Note: The above is added as standard policy to ensure data lifecycle optimization. Users have access to update the policies according to their requirement. Refer the official documentation ⧉ for learning more about lifecycle policies.

Customer-managed encryption key (CMEK)

Cloud Storage always encrypts your data on the server side, before it is written to disk, at no additional charge. By default Google Managed Encryption is used. To increase data security we recommend to use Customer managed encryption keys for data sensitive workloads as server side encryption.

Note: Client-side encryption: encryption that occurs before data is sent to Cloud Storage. Such data arrives at Cloud Storage already encrypted but also undergoes server-side encryption.

Default Configurations

Bucket Settings:

Versioning Enabled: This feature will be enabled to keep a history of all object versions in the bucket. It allows you to recover objects that are overwritten or deleted, adding an extra layer of data protection.
Uniform Bucket-Level Access: We will enforce uniform bucket-level access (uniform_bucket_level_access = true), meaning all access control will be managed at the bucket level rather than at the individual object level. This simplifies access management and improves security.

References:

Cloud Storage Overview ⧉
Discover Object Storage Gcloud Commands ⧉

Compute Engine

Creating new computing machines (called virtual machines or VMs) in the cloud to preprocess data, develop code, host smaller apps with a web frontend (e.g. tensor board, custom image viewer etc) and so on.
Google Compute Engine allows you to create and run virtual machines (VMs) on Google’s powerful infrastructure. Think of a virtual machine as a computer that runs entirely in the cloud—there’s no need to buy or maintain any physical hardware. You can start with just one virtual machine or scale up to thousands, depending on your needs. The best part? You only pay for what you use, with no upfront costs.

Accessible via SSH
Scalable resources
Customizable VMs
Global availability
Secure infrastructure
Automated backups

Compute Engine Parameters

Parameter	Description	Mandatory
Instance Name	Name of the virtual machine	Yes
Region	Region where the VM will be deployed	Yes
Zone	Zone within the selected region	Yes
GPU Type	Type of GPU attached to the VM	Yes
GPU Count	Number of GPUs attached to the VM	Yes
Machine Type	Type of machine instance	Yes
Boot Disk Image	Image used for the boot disk	Yes
Boot Disk Size	Size of the boot disk (in GB)	Yes
Boot Disk Type	Type of boot disk (e.g., SSD, HDD)	Yes
Customer-managed encryption key (CMEK)	Encryption key managed by the customer	No
Service Account	Service account associated with the VM	No

GCP:

Users can access the instances by SSH'ing to the instances either via Browser SSH by clicking the SSH button available on the compute vm console or gcloud SDK.
Users can use IAP desktop or IAP tunnel to access their VMs.

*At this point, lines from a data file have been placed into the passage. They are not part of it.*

theorem kept_execPrepare {m o : Bool} {s0 s : State} {cab passed : _} (h : Kept m o s0 s) :
    OutKept m o s0 (execPrepare cab passed s) := by
  unfold execPrepare
  dsimp only
  refine OutKept.next ?_
  with_reducible refine kept_cabinet ?_ ?_
  · with_reducible assumption
  · intro _ _
    refine Kept.iteL ?_ (fun _ => ?_)
    · with_reducible assumption
    · refine Kept.ite ?_ ?_
      · with_reducible exact kept_countAt (kept_put (kept_put (kept_setDstate (kept_setDstate ‹_›))))
      · with_reducible exact kept_startEvac (kept_spareFails (kept_endEvac ‹_›))

theorem kept_execRebuild {o : Bool} {s0 s : State} {cab : _} (h : Kept false o s0 s) :
    OutKept false o s0 (execRebuild cab s) := by
  unfold execRebuild
  dsimp only
  refine OutKept.next ?_
  with_reducible refine kept_cabinet ?_ ?_
  · with_reducible assumption
  · intro _ _
    split
    · with_reducible assumption
    · with_reducible refine kept_nextEvac ?_
      with_reducible refine kept_reportLine ?_
      with_reducible refine kept_countAt ?_
      with_reducible refine kept_put ?_
      with_reducible refine Kept.upd3 ?_ ?_ ?_ ?_ ?_ ?_ ?_ ?_ ?_ ?_
      · with_reducible exact kept_remap (kept_setCab ‹_›)
      · exact le_refl _
      · with_reducible exact fun h => h
      · with_reducible exact fun h => wf_dead h
      · exact fun h => absurd h Bool.false_ne_true
      · with_reducible exact fun h => h
      · with_reducible exact fun h => h
      · exact le_refl _
      · exact le_refl _
      · with_reducible exact fun _ => rfl

theorem kept_execRefresh {m o : Bool} {s0 s : State} {cab _die : _} (h : Kept m o s0 s) :
    OutKept m o s0 (execRefresh cab _die s) := by
  unfold execRefresh
  dsimp only
  refine OutKept.next ?_
  with_reducible refine kept_stack ?_ ?_
  · with_reducible assumption
  · intro _ _
    refine Kept.iteL ?_ (fun _ => ?_)
    · with_reducible assumption
    · with_reducible refine kept_countAt ?_
      with_reducible refine kept_setCab ?_
      refine Kept.iteR ?_ (fun _ => ?_)
      · with_reducible assumption
      · with_reducible exact kept_countAt ‹_›

theorem kept_execRefreshRateRead {o : Bool} {s0 s : State} {cab rate temp : _} (h : Kept false o s0 s) :
    OutKept false o s0 (execRefreshRateRead cab rate temp s) := by
  unfold execRefreshRateRead
  dsimp only
  refine OutKept.next ?_
  with_reducible refine kept_stack ?_ ?_
  · with_reducible assumption
  · intro _ _
    with_reducible refine kept_noteCabTemp ?_
    with_reducible refine kept_put ?_
    refine Kept.iteR ?_ (fun _ => ?_)
    · with_reducible assumption
    · with_reducible exact kept_countAt ‹_›
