-- ==== Sys2Proof/Laws/PerInstr.lean ====
section
/-! SUPPORT. Statements made per command: a well-formed command names no line past the decoded range (R211), one lemma per
constructor. -/
namespace Sys2Proof.Laws
open Sys2Proof Sys2Proof.Machine

/-- A well-formed command that names a line of the Sideboard names one of the decoded range. -/
def NamesALine.Statement (i : Instr) : Prop := wellFormed i = true → ∀ a, lineAddress i = some a → a < decodedEnd

/-- A command that names no line. -/
theorem NamesALine.none_named {i : Instr} (h : lineAddress i = none) : NamesALine.Statement i := by
  intro _ a ha
  rw [h] at ha
  cases ha
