theorem getPdr_state (hn : n ∈ stateSensors) : exec (.getPdr n) s = .next { s with out := s.out ++ [.i3c 0 ibiByte,
    .pldm 2 0x51 0 (le 2 n ++ le 1 1 ++ Config.sideBytes 9 n)] } := by
  change execGetPdr n s = _
  simp only [execGetPdr, hup, pdr_handle_ne_zero (.inr hn), not_numeric_of_state hn, List.contains_iff_mem.2 hn, Bool.not_true,
    Bool.false_eq_true, if_true, if_false, pldmAnswer_eq]

theorem getSensorReading_up (hn : n ∈ numericSensors) (hsensor : s.sensorUp n = true) :
    exec (.getSensorReading n r) s = .next (((s.takeReading n r).1.send (.i3c 0 ibiByte)).send (.pldm 2 0x11 0
      (le 1 0 ++ le 1 (ofSigned 8 ((s.takeReading n r).1.sensorSide n (s.takeReading n r).2))
        ++ le 4 (ofSigned 32 (s.takeReading n r).2)))) := by
  change execGetSensorReading n r s = _
  simp only [execGetSensorReading, hup, hsensor, List.contains_iff_mem.2 hn, Bool.not_true, Bool.false_eq_true, if_false]
  rfl

theorem getSensorReading_down (hn : n ∈ numericSensors) (hsensor : s.sensorUp n = false) :
    exec (.getSensorReading n r) s = .next { s with out := s.out ++ [.i3c 0 ibiByte, .pldm 2 0x11 0 [2, 0, 0, 0, 0, 0]] } := by
  change execGetSensorReading n r s = _
  simp only [execGetSensorReading, hup, hsensor, List.contains_iff_mem.2 hn, Bool.not_true, Bool.not_false, Bool.false_eq_true, if_true,
    if_false, pldmAnswer_eq]
  rfl

theorem getStateSensorReadings_up (hn : n ∈ stateSensors) (hsensor : s.sensorUp n = true) :
    exec (.getStateSensorReadings n) s = .next
      { s with out := s.out ++ [.i3c 0 ibiByte, .pldm 2 0x21 0 (le 1 0 ++ le 1 (s.stateSensor n))] } := by
  change execGetStateSensorReadings n s = _
  simp only [execGetStateSensorReadings, hup, hsensor, List.contains_iff_mem.2 hn, Bool.not_true, Bool.false_eq_true, if_false, pldmAnswer_eq]

theorem setEventReceiver_names {e : Nat} (hfree : ∀ x, s.esc.receiver ≠ some (true, x)) :
    exec (.setEventReceiver e) s = .next (((s.setReceiver false e).send (.i3c 0 ibiByte)).send (.pldm 2 0x04 0 [])) := by
  change execSetEventReceiver e s = _
  simp only [execSetEventReceiver, hup, Bool.not_true, Bool.false_eq_true, if_false]
  rfl

theorem setEventReceiver_keeps {e x : Nat} (hnamed : s.esc.receiver = some (true, x)) :
    exec (.setEventReceiver e) s = .next ((s.send (.i3c 0 ibiByte)).send (.pldm 2 0x04 0 [])) := by
  change execSetEventReceiver e s = _
  simp only [execSetEventReceiver, hup, hnamed, Bool.not_true, Bool.false_eq_true, if_false]
  rfl

theorem ready_of_pldmUp : s.esc.ready = true := by
  simp only [State.pldmUp, State.mctpUp, Bool.and_eq_true] at hup
  exact hup.1.1.1

theorem platformEventMessage_numeric (hn : n ∈ numericSensors) (hsensor : s.sensorUp n = true) :
    exec (.platformEventMessage n r) s = .next
      ((s.takeReading n r).1.noteSensor n ((s.takeReading n r).1.sensorSide n (s.takeReading n r).2) (s.takeReading n r).2) := by
  change execPlatformEventMessage n r s = _
  simp only [execPlatformEventMessage, ready_of_pldmUp hup, hsensor, List.contains_iff_mem.2 hn, Bool.not_true, Bool.or_self,
    Bool.false_eq_true, if_true, if_false]

theorem platformEventMessage_state (hn : n ∈ stateSensors) (hsensor : s.sensorUp n = true) :
    exec (.platformEventMessage n r) s = .next
      (s.noteSensor n ((s.stateSensor n : Nat) : Int) ((s.stateSensor n : Nat) : Int)) := by
  change execPlatformEventMessage n r s = _
  simp only [execPlatformEventMessage, ready_of_pldmUp hup, hsensor, not_numeric_of_state hn, List.contains_iff_mem.2 hn, Bool.not_true,
    Bool.or_self, Bool.false_eq_true, if_true, if_false]

theorem messagingControl_known : exec (.messagingControlAndDiscovery 4) s = .next
      { s with out := s.out ++ [.i3c 0 ibiByte, .pldm 0 4 0 (le 8 5)] } ∧
    exec (.messagingControlAndDiscovery 1) s = .next { s with out := s.out ++ [.i3c 0 ibiByte, .pldm 0 1 0 []] } := by
  change execMessagingControlAndDiscovery 4 s = _ ∧ execMessagingControlAndDiscovery 1 s = _
  simp [execMessagingControlAndDiscovery, hup, pldmAnswer_eq]

theorem getPdrRepositoryInfo_eq : exec .getPdrRepositoryInfo s = .next
    { s with out := s.out ++ [.i3c 0 ibiByte, .pldm 2 0x50 0 (le 1 0 ++ le 4 11 ++ Config.sideBytes 8 0)] } := by
  change execGetPdrRepositoryInfo s = _
  rw [execGetPdrRepositoryInfo, hup, if_neg (by decide), pldmAnswer_eq]
  rfl

end

/-- Settles O14: what PLDM answers once it is up, and what a sensor's reading notes. -/
theorem pldmRequestsAnswered : Obligations.PldmRequestsAnswered := fun _ hup =>
  ⟨getPdrRepositoryInfo_eq hup, fun _ => getPdr_numeric hup, fun _ => getPdr_state hup, fun _ _ => getSensorReading_up hup,
    fun _ _ => getSensorReading_down hup, fun _ => getStateSensorReadings_up hup, fun _ => setEventReceiver_names hup,
    fun _ _ => setEventReceiver_keeps hup, fun _ _ => platformEventMessage_numeric hup, fun _ _ => platformEventMessage_state hup,
    messagingControl_known hup⟩

end Sys2Proof.Proofs
end

section
/-! PROOFS. Power, the standby domain, presence and the seal (chapters 14 and 15). -/
namespace Sys2Proof.Proofs
open Sys2Proof Sys2Proof.Machine

/-! ## The standby domain (R476, R493, R494) -/

section
variable {s : State}

theorem sealBreakNow_esc (s : State) (kind : Nat) (ohms : Option Nat) : (s.sealBreakNow kind ohms).esc = s.esc := by
  unfold State.sealBreakNow
  dsimp only
  generalize (if kind = 3 then 1 else 0) = b
  split
  · rfl
  · rw [raise_esc, alert_esc, put_esc, mapFlash_esc, State.sealRecord, mapFlash_esc]

theorem bootId_esc (s : State) : s.bootId.esc = s.esc := by
  have hpend : (match s.flash.pendingId with
      | some i => s.mapFlash fun f => { f with identity := some i, pendingId := none }
      | none => s).esc = s.esc := by split <;> rfl
  unfold State.bootId
  dsimp only
  split
  · exact (put_esc _ _ _).trans hpend
  · split
    · exact (put_esc _ _ _).trans hpend
    · exact (put_esc _ _ _).trans hpend

theorem commission_esc (s : State) (ohms : Nat) : (s.commission ohms).esc = s.esc := by
  rw [State.commission, bootId_esc]
  rfl

theorem ite_ready {c : Prop} [Decidable c] {t u : State} (ht : t.esc.ready = true) (hu : u.esc.ready = true) :
    (if c then t else u).esc.ready = true := by split <;> assumption

theorem sealBreakNow_ready {kind : Nat} {ohms : Option Nat} (h : s.esc.ready = true) : (s.sealBreakNow kind ohms).esc.ready = true := by
  rw [sealBreakNow_esc, h]

theorem commission_ready {ohms : Nat} (h : s.esc.ready = true) : (s.commission ohms).esc.ready = true := by rw [commission_esc, h]

theorem escReady_ready (s : State) (ohms : Option Nat) : (s.escReady ohms).esc.ready = true := by
  have hnoted : (((s.mapEsc fun e => { e with ready := true, sealBad := 0, sealBadKind := 0 }).noteLoop ohms)).esc.ready = true := rfl
  have htail {t : State} {k : Nat} (ht : t.esc.ready = true) :
      (if k = 1 then t.sealBreakNow 2 ohms else if k = 3 then t.sealBreakNow 3 ohms else t).esc.ready = true :=
    ite_ready (sealBreakNow_ready ht) (ite_ready (sealBreakNow_ready ht) ht)
  have hlatch {t : State} (ht : t.esc.ready = true) :
      (if t.esc.sealLatch then (t.mapEsc fun e => { e with sealLatch := false }).sealBreakNow 1 none else t).esc.ready = true :=
    ite_ready (sealBreakNow_ready (s := t.mapEsc fun e => { e with sealLatch := false }) ht) ht
  unfold State.escReady
  cases ohms with
  | none => exact htail (hlatch hnoted)
  | some r => exact htail (hlatch (ite_ready hnoted (commission_ready hnoted)))

theorem resetAsserted_frame (s : State) : s.resetAsserted.pins.resetN = false ∧
    s.resetAsserted.power.standby = s.power.standby ∧ s.resetAsserted.power.trip = s.power.trip ∧
    s.resetAsserted.mem = State.reset.mem ∧ s.resetAsserted.job = State.reset.job ∧ s.resetAsserted.esc.ready = false := by
  have hclose : s.closeWindow.power = s.power := by
    unfold State.closeWindow State.raisePresence State.notePresence
    dsimp only
    split <;> simp
  unfold State.resetAsserted
  simp only [put_pins, put_power, put_mem, put_job, put_esc, setReg_pins, setReg_power, setReg_mem, setReg_job, setReg_esc, mapPower_pins,
    mapPower_mem, mapPower_job, mapPower_esc, mapEsc_pins, mapEsc_mem, mapEsc_job]
  exact ⟨trivial, (congrArg Power.standby hclose :), (congrArg Power.trip hclose :), rfl, rfl, rfl⟩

For more details and steps to login refer Different ways to connect to GCP Projects section.

Default Configurations

Network Tags: - allow-iap: This network tag ensures that Identity-Aware Proxy (IAP) is enabled, which helps secure your VM instances by requiring authentication and authorization before access. It is required to SSH into the instance. If not applied, the instance will not allow SSH traffic.

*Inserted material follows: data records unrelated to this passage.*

-- ==== Sys2Proof/Decode.lean ====
section
/-! DEFINITION. Decoding: a 64-bit instruction word (spec/02 R47, R55, R67), a 32-byte rill command
(spec/07 R175 to R184), a command code of the management port (spec/18 R304); and their encoders. -/
namespace Sys2Proof

/-- Why a word is refused (R68, R70): each faults ILLEGAL_OPCODE. -/
inductive DecodeError where
  | zeroOpcode | headerTag | reservedOpcode | badField | illFormed
  deriving DecidableEq, Repr

/-- The fields of R47, the operands cut into the four bytes of R55. -/
structure Fields where
  op   : Byte
  u    : Bool
  dist : BitVec 3
  wait : BitVec 12
  set  : BitVec 4
  neg  : Bool
  pred : BitVec 3
  d    : Byte
  a    : Byte
  b    : Byte
  m    : Byte
  deriving DecidableEq, Repr

/-- R47: cutting a word into its fields. -/
def splitWord (w : Word) : Fields where
  op   := w.extractLsb' 56 8
  u    := w.getLsbD 55
  dist := w.extractLsb' 52 3
  wait := w.extractLsb' 40 12
  set  := w.extractLsb' 36 4
  neg  := w.getLsbD 35
  pred := w.extractLsb' 32 3
  d    := w.extractLsb' 24 8
  a    := w.extractLsb' 16 8
  b    := w.extractLsb' 8 8
  m    := w.extractLsb' 0 8

/-- R47: the word of the given fields. -/
def joinWord (f : Fields) : Word :=
  (f.op ++ BitVec.ofBool f.u ++ f.dist ++ f.wait ++ f.set ++ BitVec.ofBool f.neg ++ f.pred
    ++ f.d ++ f.a ++ f.b ++ f.m).cast (by decide)

/-! ## Codes of the fields -/

/-- R56: 0 to 159 for v, 160 to 255 for s. -/
def regOf (x : Byte) : Reg :=
  if h : x.toNat < 160 then .v ⟨x.toNat, h⟩ else .s ⟨x.toNat - 160, by have := x.isLt; omega⟩

/-- R56. -/
def regCode : Reg → Byte
  | .v n => BitVec.ofNat 8 n.val
  | .s n => BitVec.ofNat 8 (n.val + 160)

/-- A field that must name a vector register. -/
def vrOf (x : Byte) : Option VR := if h : x.toNat < 160 then some ⟨x.toNat, h⟩ else none

/-- A field that must name a scalar register. -/
def srOf (x : Byte) : Option SR :=
  if x.toNat < 160 then none else some ⟨x.toNat - 160, by have := x.isLt; omega⟩

def vrCode (n : VR) : Byte := BitVec.ofNat 8 n.val
def srCode (n : SR) : Byte := BitVec.ofNat 8 (n.val + 160)

/-- A number below `n` in a byte (R57). -/
def finOf (n : Nat) (x : Byte) : Option (Fin n) := if h : x.toNat < n then some ⟨x.toNat, h⟩ else none

/-- A predicate number in three bits. -/
def prOf3 (x : BitVec 3) : PR := ⟨x.toNat, x.isLt⟩
def prCode3 (p : PR) : BitVec 3 := BitVec.ofNat 3 p.val
def prCode (p : PR) : Byte := BitVec.ofNat 8 p.val

/-- R313. -/
def widthOf (x : BitVec 2) : Option Width :=
  match x.toNat with
  | 0 => some .nat
  | 1 => some .b32
  | 2 => some .b64
  | _ => none
def widthCode : Width → BitVec 2
  | .nat => 0
  | .b32 => 1
  | .b64 => 2

/-- R91. -/
def rndOf (x : BitVec 2) : Rnd :=
  match x.toNat with
  | 0 => .rne
  | 1 => .rtz
  | 2 => .rup
  | _ => .rdn
def rndCode : Rnd → BitVec 2
  | .rne => 0
  | .rtz => 1
  | .rup => 2
  | .rdn => 3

Metadata: - install-nvidia-driver: Automatically installs NVIDIA drivers if GPU support is needed for the VM, ensuring optimized GPU performance.

Default Settings:

Several default settings are applied to ensure the VMs are secure, manageable, and meet operational standards:

VM with Internal IP Only: By default, the VM is configured with an internal IP, providing connectivity within the VPC network while keeping the instance isolated from public internet traffic.
Service Account: Each VM instance is automatically attached to a service account, which provides the necessary permissions to access Google Cloud resources securely. If service account parameter is blank while provisioning instance it will use custom service account created by the platform. In case of user provides an existing service account of their choice that service account is used.
KMS Key Integration: The VM is integrated with Cloud KMS (Key Management Service) to encrypt sensitive data and ensure secure handling of any confidential information.
Machine Configurations: While we are working on introducing more machine configurations for compute instances, users can still opt for a different configuration by provisioning the services with basic configurations from our platform and editing the instance configuration from GCP compute engine section.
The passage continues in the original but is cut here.